── DATA SUPPLIED ──

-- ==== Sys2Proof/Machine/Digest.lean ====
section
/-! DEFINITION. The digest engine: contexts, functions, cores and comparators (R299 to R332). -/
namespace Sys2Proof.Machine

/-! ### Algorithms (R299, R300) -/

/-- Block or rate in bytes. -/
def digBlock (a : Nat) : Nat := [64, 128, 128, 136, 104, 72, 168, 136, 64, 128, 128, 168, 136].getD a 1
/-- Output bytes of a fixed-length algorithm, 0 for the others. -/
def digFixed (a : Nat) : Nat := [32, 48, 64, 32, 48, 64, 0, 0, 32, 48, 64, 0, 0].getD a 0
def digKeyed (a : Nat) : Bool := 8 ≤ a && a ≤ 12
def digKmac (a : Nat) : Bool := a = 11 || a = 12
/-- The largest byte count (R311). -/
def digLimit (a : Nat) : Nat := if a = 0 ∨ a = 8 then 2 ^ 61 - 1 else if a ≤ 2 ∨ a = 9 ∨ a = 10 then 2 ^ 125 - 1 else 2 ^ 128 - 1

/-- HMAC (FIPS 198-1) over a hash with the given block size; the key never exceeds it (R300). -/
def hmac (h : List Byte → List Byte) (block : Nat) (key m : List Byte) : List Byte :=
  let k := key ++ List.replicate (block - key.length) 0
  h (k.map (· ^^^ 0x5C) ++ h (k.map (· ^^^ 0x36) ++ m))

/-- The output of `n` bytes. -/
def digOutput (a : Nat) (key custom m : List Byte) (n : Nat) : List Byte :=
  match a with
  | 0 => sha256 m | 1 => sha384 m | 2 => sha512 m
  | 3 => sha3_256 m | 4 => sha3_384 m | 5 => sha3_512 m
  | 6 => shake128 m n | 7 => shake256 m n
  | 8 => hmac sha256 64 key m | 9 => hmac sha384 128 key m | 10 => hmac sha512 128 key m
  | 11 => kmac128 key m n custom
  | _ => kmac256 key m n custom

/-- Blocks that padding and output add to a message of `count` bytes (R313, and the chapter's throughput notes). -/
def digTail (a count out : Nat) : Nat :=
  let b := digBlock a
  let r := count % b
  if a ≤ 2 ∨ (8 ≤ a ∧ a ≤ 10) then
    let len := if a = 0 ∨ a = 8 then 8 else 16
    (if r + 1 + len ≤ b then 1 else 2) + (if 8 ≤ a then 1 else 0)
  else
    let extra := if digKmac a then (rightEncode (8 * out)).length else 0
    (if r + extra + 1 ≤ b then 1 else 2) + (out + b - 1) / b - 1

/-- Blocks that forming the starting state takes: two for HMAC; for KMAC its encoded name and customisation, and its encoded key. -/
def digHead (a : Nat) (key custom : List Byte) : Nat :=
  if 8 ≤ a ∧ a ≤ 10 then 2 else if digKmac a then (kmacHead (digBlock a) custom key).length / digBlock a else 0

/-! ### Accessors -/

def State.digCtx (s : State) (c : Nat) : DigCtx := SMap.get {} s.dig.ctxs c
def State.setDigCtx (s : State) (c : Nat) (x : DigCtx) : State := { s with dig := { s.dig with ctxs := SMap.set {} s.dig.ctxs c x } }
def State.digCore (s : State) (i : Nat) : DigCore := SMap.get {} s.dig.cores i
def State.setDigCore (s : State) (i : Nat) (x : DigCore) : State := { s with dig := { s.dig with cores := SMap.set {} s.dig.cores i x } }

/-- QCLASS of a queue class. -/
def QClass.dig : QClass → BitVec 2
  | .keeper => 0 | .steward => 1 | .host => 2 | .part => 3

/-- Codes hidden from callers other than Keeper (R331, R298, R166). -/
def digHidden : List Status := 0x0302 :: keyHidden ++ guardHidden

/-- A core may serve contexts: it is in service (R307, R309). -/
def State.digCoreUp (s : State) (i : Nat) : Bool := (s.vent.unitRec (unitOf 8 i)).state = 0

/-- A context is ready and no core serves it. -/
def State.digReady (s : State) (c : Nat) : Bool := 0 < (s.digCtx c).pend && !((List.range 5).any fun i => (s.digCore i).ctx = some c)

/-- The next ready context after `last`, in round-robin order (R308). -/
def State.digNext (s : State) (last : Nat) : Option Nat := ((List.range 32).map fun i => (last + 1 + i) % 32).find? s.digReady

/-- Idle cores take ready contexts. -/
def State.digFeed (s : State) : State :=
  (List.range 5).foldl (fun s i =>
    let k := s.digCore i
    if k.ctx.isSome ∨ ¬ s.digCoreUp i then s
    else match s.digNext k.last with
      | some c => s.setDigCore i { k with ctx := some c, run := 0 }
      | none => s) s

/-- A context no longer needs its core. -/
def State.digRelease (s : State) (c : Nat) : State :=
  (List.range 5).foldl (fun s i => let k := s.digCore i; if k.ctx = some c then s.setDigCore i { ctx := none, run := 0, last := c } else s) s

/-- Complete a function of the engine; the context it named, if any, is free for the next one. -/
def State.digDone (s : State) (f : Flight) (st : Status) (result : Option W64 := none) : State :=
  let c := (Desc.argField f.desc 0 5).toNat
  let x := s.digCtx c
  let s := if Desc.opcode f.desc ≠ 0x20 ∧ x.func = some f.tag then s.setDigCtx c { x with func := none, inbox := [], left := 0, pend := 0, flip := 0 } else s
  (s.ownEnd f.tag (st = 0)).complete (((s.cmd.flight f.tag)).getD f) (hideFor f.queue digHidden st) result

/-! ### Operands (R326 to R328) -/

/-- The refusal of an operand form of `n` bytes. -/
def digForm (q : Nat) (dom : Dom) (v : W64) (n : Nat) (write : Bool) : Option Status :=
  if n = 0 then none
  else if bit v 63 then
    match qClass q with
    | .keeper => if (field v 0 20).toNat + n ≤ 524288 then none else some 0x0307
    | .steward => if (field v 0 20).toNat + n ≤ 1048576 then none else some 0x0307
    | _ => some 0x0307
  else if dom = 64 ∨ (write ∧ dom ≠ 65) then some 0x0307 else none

───
── DATA SUPPLIED ──

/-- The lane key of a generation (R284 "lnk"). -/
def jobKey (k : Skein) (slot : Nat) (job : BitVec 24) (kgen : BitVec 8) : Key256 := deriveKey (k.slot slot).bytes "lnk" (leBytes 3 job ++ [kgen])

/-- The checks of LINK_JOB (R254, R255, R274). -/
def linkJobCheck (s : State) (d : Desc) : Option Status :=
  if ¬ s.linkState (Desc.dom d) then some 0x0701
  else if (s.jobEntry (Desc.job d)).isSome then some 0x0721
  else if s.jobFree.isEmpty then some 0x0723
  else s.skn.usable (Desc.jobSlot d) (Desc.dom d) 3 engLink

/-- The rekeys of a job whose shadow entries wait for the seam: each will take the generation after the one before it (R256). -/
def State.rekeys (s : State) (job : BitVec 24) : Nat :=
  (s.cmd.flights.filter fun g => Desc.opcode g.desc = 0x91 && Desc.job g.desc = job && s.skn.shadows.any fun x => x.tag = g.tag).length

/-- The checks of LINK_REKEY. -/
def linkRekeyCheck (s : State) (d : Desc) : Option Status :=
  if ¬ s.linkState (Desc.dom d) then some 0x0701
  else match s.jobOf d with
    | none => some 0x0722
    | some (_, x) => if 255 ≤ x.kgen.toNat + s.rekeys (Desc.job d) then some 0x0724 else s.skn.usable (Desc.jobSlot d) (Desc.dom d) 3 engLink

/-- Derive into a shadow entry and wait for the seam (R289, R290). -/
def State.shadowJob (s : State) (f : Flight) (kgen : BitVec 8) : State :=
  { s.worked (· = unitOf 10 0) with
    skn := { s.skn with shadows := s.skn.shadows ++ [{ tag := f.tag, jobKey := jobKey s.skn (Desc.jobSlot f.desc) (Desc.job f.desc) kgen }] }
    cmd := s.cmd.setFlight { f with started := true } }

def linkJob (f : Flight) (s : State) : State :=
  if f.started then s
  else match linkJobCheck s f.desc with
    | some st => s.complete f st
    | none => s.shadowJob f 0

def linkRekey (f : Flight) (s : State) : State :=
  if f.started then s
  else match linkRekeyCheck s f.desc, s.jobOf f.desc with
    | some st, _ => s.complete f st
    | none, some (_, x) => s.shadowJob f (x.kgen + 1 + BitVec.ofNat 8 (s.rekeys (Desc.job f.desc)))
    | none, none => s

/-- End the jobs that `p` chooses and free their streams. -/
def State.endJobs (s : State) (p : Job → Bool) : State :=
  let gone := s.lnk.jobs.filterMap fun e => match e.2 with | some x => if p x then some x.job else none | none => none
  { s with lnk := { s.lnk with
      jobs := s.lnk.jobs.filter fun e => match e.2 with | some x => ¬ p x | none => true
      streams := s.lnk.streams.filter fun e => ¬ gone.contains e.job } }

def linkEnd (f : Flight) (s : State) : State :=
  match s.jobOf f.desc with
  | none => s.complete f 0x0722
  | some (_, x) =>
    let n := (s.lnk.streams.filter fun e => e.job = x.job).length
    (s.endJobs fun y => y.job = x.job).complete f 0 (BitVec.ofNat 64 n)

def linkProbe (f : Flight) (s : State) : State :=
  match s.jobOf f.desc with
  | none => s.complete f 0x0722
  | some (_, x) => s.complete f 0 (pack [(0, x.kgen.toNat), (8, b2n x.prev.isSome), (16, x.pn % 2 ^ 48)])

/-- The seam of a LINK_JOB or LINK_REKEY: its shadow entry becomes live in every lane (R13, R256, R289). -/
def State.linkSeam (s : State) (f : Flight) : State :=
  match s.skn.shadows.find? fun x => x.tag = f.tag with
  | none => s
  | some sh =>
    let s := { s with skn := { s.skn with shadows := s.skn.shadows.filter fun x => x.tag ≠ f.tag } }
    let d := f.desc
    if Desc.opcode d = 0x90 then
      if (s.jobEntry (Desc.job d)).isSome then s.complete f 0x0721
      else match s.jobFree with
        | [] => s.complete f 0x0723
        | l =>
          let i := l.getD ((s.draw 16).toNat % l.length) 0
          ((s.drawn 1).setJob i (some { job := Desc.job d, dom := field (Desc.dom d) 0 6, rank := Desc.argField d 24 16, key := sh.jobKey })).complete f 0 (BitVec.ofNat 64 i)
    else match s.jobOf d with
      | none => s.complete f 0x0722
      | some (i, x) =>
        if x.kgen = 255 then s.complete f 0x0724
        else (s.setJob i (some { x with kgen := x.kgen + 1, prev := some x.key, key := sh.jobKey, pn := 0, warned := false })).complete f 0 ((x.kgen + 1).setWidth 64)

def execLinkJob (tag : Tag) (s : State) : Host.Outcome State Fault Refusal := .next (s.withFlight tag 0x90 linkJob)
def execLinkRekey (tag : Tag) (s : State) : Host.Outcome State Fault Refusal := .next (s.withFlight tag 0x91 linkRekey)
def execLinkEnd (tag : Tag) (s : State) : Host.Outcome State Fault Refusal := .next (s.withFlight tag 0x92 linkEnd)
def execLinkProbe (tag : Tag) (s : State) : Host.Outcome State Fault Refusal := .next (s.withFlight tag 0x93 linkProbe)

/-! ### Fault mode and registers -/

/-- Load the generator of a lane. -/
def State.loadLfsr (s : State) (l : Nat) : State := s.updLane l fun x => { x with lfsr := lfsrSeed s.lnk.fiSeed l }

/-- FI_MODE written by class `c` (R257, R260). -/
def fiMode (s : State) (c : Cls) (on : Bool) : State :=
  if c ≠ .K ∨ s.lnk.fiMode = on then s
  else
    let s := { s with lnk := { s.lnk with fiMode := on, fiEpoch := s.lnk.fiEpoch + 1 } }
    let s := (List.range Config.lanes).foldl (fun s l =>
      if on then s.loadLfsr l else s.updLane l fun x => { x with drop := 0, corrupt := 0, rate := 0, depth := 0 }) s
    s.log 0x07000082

───

Would you please copy exactly the part of the entries above that begins at the line containing "def digForm (q" and ends at the line containing "else if dom", both lines included?

def digForm (q : Nat) (dom : Dom) (v : W64) (n : Nat) (write : Bool) : Option Status :=
  if n = 0 then none
  else if bit v 63 then
    match qClass q with
    | .keeper => if (field v 0 20).toNat + n ≤ 524288 then none else some 0x0307
    | .steward => if (field v 0 20).toNat + n ≤ 1048576 then none else some 0x0307
    | _ => some 0x0307
  else if dom = 64 ∨ (write ∧ dom ≠ 65) then some 0x0307 else none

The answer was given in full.